Before the plaintiffs commenced the present lawsuit in Mississippi, Woolsey had filed a Chapter 11 bankruptcy petition in the Bankruptcy Court for the Eastern District of New York. That court entered an automatic stay under 11 U.S.C. § 362 (Supp. Ill 1979), which had the effect, among other things, of prohibiting litigation against Woolsey. Upon the filing of the present lawsuit, the plaintiffs were made aware of the automatic stay, and in January of 1981 they filed a complaint seeking relief from it. On April 20, 1981, the Bankruptcy Court approved a stipulation entered into by plaintiffs, Toche Marine and Woolsey, which provides in relevant part:

1. Joseph De Melo, Marie De Melo, Lucy De Melo and Carlos De Melo, plaintiffs in this adversary proceeding (“plaintiffs”), and Toche Marine, Inc. (“Toche”), should be and hereby are relieved, on consent of Woolsey Marine Industries, Inc. (“Wool-sey”), as Debtor and Defendant in this proceeding, from the provisions of Section 362 of the Bankruptcy Code to the extent that they may continue the aforesaid action brought in the United States District Court for the District of Mississippi referred to hereinabove; and
2. Plaintiffs and Toche waive any and all rights they may have to claim against Woolsey or the estate of Woolsey Marine Industries, Inc., Debtor in these bankruptcy proceedings, for satisfaction of any judgment or any other right they may have or obtain in the aforementioned action now pending in the United States District Court for the District of Mississippi, or otherwise, they agreeing to proceed solely against Aetna Insurance Company and the proceeds of the above-mentioned insurance policy to the limits of Woolsey’s coverage thereunder, for any and all relief they might otherwise be entitled to against Woolsey or the bankrupt estate herein; and
3. The relief from the stay as provided for in this stipulation is contingent upon the consent of Aetna’s counsel, Thomas L. Stennis, Esq., and also upon approval of the United States Bankruptcy Court of all of the provisions hereof and it is expressly reserved that the automatic stay provided for in Section 362 of the Bankruptcy Code as respects Woolsey is modified only to the extent that the plaintiffs herein and Toche are relieved from the terms and conditions thereof and no other party to the said action now pending in Mississippi, or otherwise, shall be deemed to have been in any way or to any extent, contingent, or otherwise, relieved from the said stay, said stay remaining in full force and effect against all such parties other than the plaintiffs herein and Toche now existing or hereinafter appearing.

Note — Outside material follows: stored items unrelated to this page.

-- ==== Sys2Proof/Laws/State.lean ====
section
/-! SUPPORT. One lemma per field per named update of the state, so that no later proof unfolds a record update; then the
accessors over those updates. -/

namespace Sys2Proof.Machine

variable (s : State)

@[simp] theorem State.setReg_heapSize (r : RegNum) (v : Word) : (s.setReg r v).heapSize = s.heapSize := rfl
@[simp] theorem State.setReg_code (r : RegNum) (v : Word) : (s.setReg r v).code = s.code := rfl
@[simp] theorem State.setReg_regs (r : RegNum) (v : Word) : (s.setReg r v).regs = s.regs.set r.val v := rfl
@[simp] theorem State.setReg_pc (r : RegNum) (v : Word) : (s.setReg r v).pc = s.pc := rfl
@[simp] theorem State.setReg_running (r : RegNum) (v : Word) : (s.setReg r v).running = s.running := rfl
@[simp] theorem State.setReg_escalated (r : RegNum) (v : Word) : (s.setReg r v).escalated = s.escalated := rfl
@[simp] theorem State.setReg_fault (r : RegNum) (v : Word) : (s.setReg r v).fault = s.fault := rfl
@[simp] theorem State.setReg_heap (r : RegNum) (v : Word) : (s.setReg r v).heap = s.heap := rfl
@[simp] theorem State.setReg_input (r : RegNum) (v : Word) : (s.setReg r v).input = s.input := rfl
@[simp] theorem State.setReg_inputClosed (r : RegNum) (v : Word) : (s.setReg r v).inputClosed = s.inputClosed := rfl
@[simp] theorem State.setReg_output (r : RegNum) (v : Word) : (s.setReg r v).output = s.output := rfl
@[simp] theorem State.setReg_getsLine (r : RegNum) (v : Word) : (s.setReg r v).getsLine = s.getsLine := rfl

@[simp] theorem State.setHeap_heapSize (m : Memory) : (s.setHeap m).heapSize = s.heapSize := rfl
@[simp] theorem State.setHeap_code (m : Memory) : (s.setHeap m).code = s.code := rfl
@[simp] theorem State.setHeap_regs (m : Memory) : (s.setHeap m).regs = s.regs := rfl
@[simp] theorem State.setHeap_pc (m : Memory) : (s.setHeap m).pc = s.pc := rfl
@[simp] theorem State.setHeap_running (m : Memory) : (s.setHeap m).running = s.running := rfl
@[simp] theorem State.setHeap_escalated (m : Memory) : (s.setHeap m).escalated = s.escalated := rfl
@[simp] theorem State.setHeap_fault (m : Memory) : (s.setHeap m).fault = s.fault := rfl
@[simp] theorem State.setHeap_heap (m : Memory) : (s.setHeap m).heap = m := rfl
@[simp] theorem State.setHeap_input (m : Memory) : (s.setHeap m).input = s.input := rfl
@[simp] theorem State.setHeap_inputClosed (m : Memory) : (s.setHeap m).inputClosed = s.inputClosed := rfl
@[simp] theorem State.setHeap_output (m : Memory) : (s.setHeap m).output = s.output := rfl
@[simp] theorem State.setHeap_getsLine (m : Memory) : (s.setHeap m).getsLine = s.getsLine := rfl

@[simp] theorem State.setCell_heapSize (i : Nat) (v : Word) : (s.setCell i v).heapSize = s.heapSize := rfl
@[simp] theorem State.setCell_code (i : Nat) (v : Word) : (s.setCell i v).code = s.code := rfl
@[simp] theorem State.setCell_regs (i : Nat) (v : Word) : (s.setCell i v).regs = s.regs := rfl
@[simp] theorem State.setCell_pc (i : Nat) (v : Word) : (s.setCell i v).pc = s.pc := rfl
@[simp] theorem State.setCell_running (i : Nat) (v : Word) : (s.setCell i v).running = s.running := rfl
@[simp] theorem State.setCell_escalated (i : Nat) (v : Word) : (s.setCell i v).escalated = s.escalated := rfl
@[simp] theorem State.setCell_fault (i : Nat) (v : Word) : (s.setCell i v).fault = s.fault := rfl
@[simp] theorem State.setCell_heap (i : Nat) (v : Word) : (s.setCell i v).heap = s.heap.write i v := rfl
@[simp] theorem State.setCell_input (i : Nat) (v : Word) : (s.setCell i v).input = s.input := rfl
@[simp] theorem State.setCell_inputClosed (i : Nat) (v : Word) : (s.setCell i v).inputClosed = s.inputClosed := rfl
@[simp] theorem State.setCell_output (i : Nat) (v : Word) : (s.setCell i v).output = s.output := rfl
@[simp] theorem State.setCell_getsLine (i : Nat) (v : Word) : (s.setCell i v).getsLine = s.getsLine := rfl

@[simp] theorem State.advance_heapSize : (s.advance).heapSize = s.heapSize := rfl
@[simp] theorem State.advance_code : (s.advance).code = s.code := rfl
@[simp] theorem State.advance_regs : (s.advance).regs = s.regs := rfl
@[simp] theorem State.advance_pc : (s.advance).pc = s.pc + 1 := rfl
@[simp] theorem State.advance_running : (s.advance).running = s.running := rfl
@[simp] theorem State.advance_escalated : (s.advance).escalated = s.escalated := rfl
@[simp] theorem State.advance_fault : (s.advance).fault = s.fault := rfl
@[simp] theorem State.advance_heap : (s.advance).heap = s.heap := rfl
@[simp] theorem State.advance_input : (s.advance).input = s.input := rfl
@[simp] theorem State.advance_inputClosed : (s.advance).inputClosed = s.inputClosed := rfl
@[simp] theorem State.advance_output : (s.advance).output = s.output := rfl
@[simp] theorem State.advance_getsLine : (s.advance).getsLine = s.getsLine := rfl

@[simp] theorem State.relocate_heapSize (t : Word) : (s.relocate t).heapSize = s.heapSize := rfl
@[simp] theorem State.relocate_code (t : Word) : (s.relocate t).code = s.code := rfl
@[simp] theorem State.relocate_regs (t : Word) : (s.relocate t).regs = s.regs := rfl
@[simp] theorem State.relocate_pc (t : Word) : (s.relocate t).pc = t := rfl
@[simp] theorem State.relocate_running (t : Word) : (s.relocate t).running = s.running := rfl
@[simp] theorem State.relocate_escalated (t : Word) : (s.relocate t).escalated = s.escalated := rfl
@[simp] theorem State.relocate_fault (t : Word) : (s.relocate t).fault = s.fault := rfl
@[simp] theorem State.relocate_heap (t : Word) : (s.relocate t).heap = s.heap := rfl
@[simp] theorem State.relocate_input (t : Word) : (s.relocate t).input = s.input := rfl
@[simp] theorem State.relocate_inputClosed (t : Word) : (s.relocate t).inputClosed = s.inputClosed := rfl
@[simp] theorem State.relocate_output (t : Word) : (s.relocate t).output = s.output := rfl
@[simp] theorem State.relocate_getsLine (t : Word) : (s.relocate t).getsLine = s.getsLine := rfl

@[simp] theorem State.raise_heapSize (k : FaultKind) : (s.raise k).heapSize = s.heapSize := rfl
@[simp] theorem State.raise_code (k : FaultKind) : (s.raise k).code = s.code := rfl
@[simp] theorem State.raise_regs (k : FaultKind) : (s.raise k).regs = s.regs := rfl
@[simp] theorem State.raise_pc (k : FaultKind) : (s.raise k).pc = s.pc := rfl
@[simp] theorem State.raise_running (k : FaultKind) : (s.raise k).running = s.running := rfl
@[simp] theorem State.raise_escalated (k : FaultKind) : (s.raise k).escalated = s.escalated := rfl
@[simp] theorem State.raise_fault (k : FaultKind) : (s.raise k).fault = k.code := rfl
@[simp] theorem State.raise_heap (k : FaultKind) : (s.raise k).heap = s.heap := rfl
@[simp] theorem State.raise_input (k : FaultKind) : (s.raise k).input = s.input := rfl
@[simp] theorem State.raise_inputClosed (k : FaultKind) : (s.raise k).inputClosed = s.inputClosed := rfl
@[simp] theorem State.raise_output (k : FaultKind) : (s.raise k).output = s.output := rfl
@[simp] theorem State.raise_getsLine (k : FaultKind) : (s.raise k).getsLine = s.getsLine := rfl

@[simp] theorem State.stopRunning_heapSize : (s.stopRunning).heapSize = s.heapSize := rfl
@[simp] theorem State.stopRunning_code : (s.stopRunning).code = s.code := rfl
@[simp] theorem State.stopRunning_regs : (s.stopRunning).regs = s.regs := rfl
@[simp] theorem State.stopRunning_pc : (s.stopRunning).pc = s.pc := rfl
@[simp] theorem State.stopRunning_running : (s.stopRunning).running = false := rfl
@[simp] theorem State.stopRunning_escalated : (s.stopRunning).escalated = s.escalated := rfl
@[simp] theorem State.stopRunning_fault : (s.stopRunning).fault = s.fault := rfl
@[simp] theorem State.stopRunning_heap : (s.stopRunning).heap = s.heap := rfl
@[simp] theorem State.stopRunning_input : (s.stopRunning).input = s.input := rfl
@[simp] theorem State.stopRunning_inputClosed : (s.stopRunning).inputClosed = s.inputClosed := rfl
@[simp] theorem State.stopRunning_output : (s.stopRunning).output = s.output := rfl
@[simp] theorem State.stopRunning_getsLine : (s.stopRunning).getsLine = s.getsLine := rfl

@[simp] theorem State.setEscalated_heapSize (b : Bool) : (s.setEscalated b).heapSize = s.heapSize := rfl
@[simp] theorem State.setEscalated_code (b : Bool) : (s.setEscalated b).code = s.code := rfl
@[simp] theorem State.setEscalated_regs (b : Bool) : (s.setEscalated b).regs = s.regs := rfl
@[simp] theorem State.setEscalated_pc (b : Bool) : (s.setEscalated b).pc = s.pc := rfl
@[simp] theorem State.setEscalated_running (b : Bool) : (s.setEscalated b).running = s.running := rfl
@[simp] theorem State.setEscalated_escalated (b : Bool) : (s.setEscalated b).escalated = b := rfl
@[simp] theorem State.setEscalated_fault (b : Bool) : (s.setEscalated b).fault = s.fault := rfl
@[simp] theorem State.setEscalated_heap (b : Bool) : (s.setEscalated b).heap = s.heap := rfl
@[simp] theorem State.setEscalated_input (b : Bool) : (s.setEscalated b).input = s.input := rfl
@[simp] theorem State.setEscalated_inputClosed (b : Bool) : (s.setEscalated b).inputClosed = s.inputClosed := rfl
@[simp] theorem State.setEscalated_output (b : Bool) : (s.setEscalated b).output = s.output := rfl
@[simp] theorem State.setEscalated_getsLine (b : Bool) : (s.setEscalated b).getsLine = s.getsLine := rfl

@[simp] theorem State.setInput_heapSize (bs : List Byte) (c : Bool) : (s.setInput bs c).heapSize = s.heapSize := rfl
@[simp] theorem State.setInput_code (bs : List Byte) (c : Bool) : (s.setInput bs c).code = s.code := rfl
@[simp] theorem State.setInput_regs (bs : List Byte) (c : Bool) : (s.setInput bs c).regs = s.regs := rfl
@[simp] theorem State.setInput_pc (bs : List Byte) (c : Bool) : (s.setInput bs c).pc = s.pc := rfl
@[simp] theorem State.setInput_running (bs : List Byte) (c : Bool) : (s.setInput bs c).running = s.running := rfl
@[simp] theorem State.setInput_escalated (bs : List Byte) (c : Bool) : (s.setInput bs c).escalated = s.escalated := rfl
@[simp] theorem State.setInput_fault (bs : List Byte) (c : Bool) : (s.setInput bs c).fault = s.fault := rfl
@[simp] theorem State.setInput_heap (bs : List Byte) (c : Bool) : (s.setInput bs c).heap = s.heap := rfl
@[simp] theorem State.setInput_input (bs : List Byte) (c : Bool) : (s.setInput bs c).input = bs := rfl
@[simp] theorem State.setInput_inputClosed (bs : List Byte) (c : Bool) : (s.setInput bs c).inputClosed = c := rfl
@[simp] theorem State.setInput_output (bs : List Byte) (c : Bool) : (s.setInput bs c).output = s.output := rfl
@[simp] theorem State.setInput_getsLine (bs : List Byte) (c : Bool) : (s.setInput bs c).getsLine = s.getsLine := rfl

@[simp] theorem State.setGets_heapSize (m : Memory) (bs : List Byte) (w : Option (List Byte)) : (s.setGets m bs w).heapSize = s.heapSize := rfl
@[simp] theorem State.setGets_code (m : Memory) (bs : List Byte) (w : Option (List Byte)) : (s.setGets m bs w).code = s.code := rfl
@[simp] theorem State.setGets_regs (m : Memory) (bs : List Byte) (w : Option (List Byte)) : (s.setGets m bs w).regs = s.regs := rfl
@[simp] theorem State.setGets_pc (m : Memory) (bs : List Byte) (w : Option (List Byte)) : (s.setGets m bs w).pc = s.pc := rfl
@[simp] theorem State.setGets_running (m : Memory) (bs : List Byte) (w : Option (List Byte)) : (s.setGets m bs w).running = s.running := rfl
@[simp] theorem State.setGets_escalated (m : Memory) (bs : List Byte) (w : Option (List Byte)) : (s.setGets m bs w).escalated = s.escalated := rfl
@[simp] theorem State.setGets_fault (m : Memory) (bs : List Byte) (w : Option (List Byte)) : (s.setGets m bs w).fault = s.fault := rfl
@[simp] theorem State.setGets_heap (m : Memory) (bs : List Byte) (w : Option (List Byte)) : (s.setGets m bs w).heap = m := rfl
@[simp] theorem State.setGets_input (m : Memory) (bs : List Byte) (w : Option (List Byte)) : (s.setGets m bs w).input = bs := rfl
@[simp] theorem State.setGets_inputClosed (m : Memory) (bs : List Byte) (w : Option (List Byte)) : (s.setGets m bs w).inputClosed = s.inputClosed := rfl
@[simp] theorem State.setGets_output (m : Memory) (bs : List Byte) (w : Option (List Byte)) : (s.setGets m bs w).output = s.output := rfl
@[simp] theorem State.setGets_getsLine (m : Memory) (bs : List Byte) (w : Option (List Byte)) : (s.setGets m bs w).getsLine = w := rfl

Plaintiffs argue that the provision in paragraph 1 of the stipulation lifting the automatic stay so that the parties “may continue” the litigation in Mississippi constitutes a waiver by Woolsey of its personal jurisdiction defense. This argument is frivolous. Though perhaps inartfully drawn, the stipulation as a whole clearly indicates that its only purpose was to remove the barrier to the present litigation erected by the Chapter 11 petition, not to affect substantive rights in this ease. Nothing in it says that the present litigation must “continue” past a valid motion to dismiss. The right to be tried only by a court of competent jurisdiction is a liberty interest protected by the Constitution. Insurance Corp. of Ireland, Ltd. v. Compagnie des Bauxites de Guiñee, 456 U.S. 694, 701-02, 102 S.Ct. 2099, 2104, 72 L.Ed.2d 492, 501 (1982). It is a commonplace that waiver of constitution*1264al rights in any context must “at the very least, be clear” to be effective. Fuentes v. Shevin, 407 U.S. 67, 95, 92 S.Ct. 1983, 2001, 32 L.Ed.2d 556 (1972) (emphasis original); cf. Petrowski v. Hawkeye-Security Insurance Co., 350 U.S. 495, 76 S.Ct. 490, 100 L.Ed. 639 (1956) (example of a stipulation clearly waiving personal jurisdiction defense). Paragraph 2 of the stipulation shows that the parties knew how to provide clearly for waiver when one was intended. Woolsey’s personal jurisdiction defense has not been waived.3

II.

The plaintiffs’ second contention is that the district court erroneously determined that Woolsey was not amenable to personal jurisdiction in federal court in Mississippi. The concept of personal jurisdiction comprises two distinct components: amenability to jurisdiction and service of process. Terry v. Raymond Int’l, Inc., 658 F.2d 398, 401 (5th Cir.1981), cert. denied, 456 U.S. 928, 102 S.Ct. 1975, 72 L.Ed.2d 443 (1982). Amenability to jurisdiction means that a defendant is within the substantive reach of a forum’s jurisdiction under applicable law. Id. Service of process is simply the physical means by which that jurisdiction is asserted. Id. Plaintiffs effected service of process on Woolsey pursuant to the Mississippi long-arm statute,4 by serving the Mississippi Secretary of State. Woolsey has not challenged the technical effectiveness of the physical service; it attacks only its amenability to the jurisdiction of the district court under applicable law.

A.

A threshold question, not originally addressed by the parties or the district court, is whether Woolsey’s amenability to personal jurisdiction in this case is governed by a federal or state standard. Unfortunately we are faced with an embarrassment of riches on this subject — our decisions are in conflict. Although both parties accepted our invitation to brief this issue supplemen-tally, neither has come to grips with it. Even so, the point is important to our law and we must address it, assisted or no.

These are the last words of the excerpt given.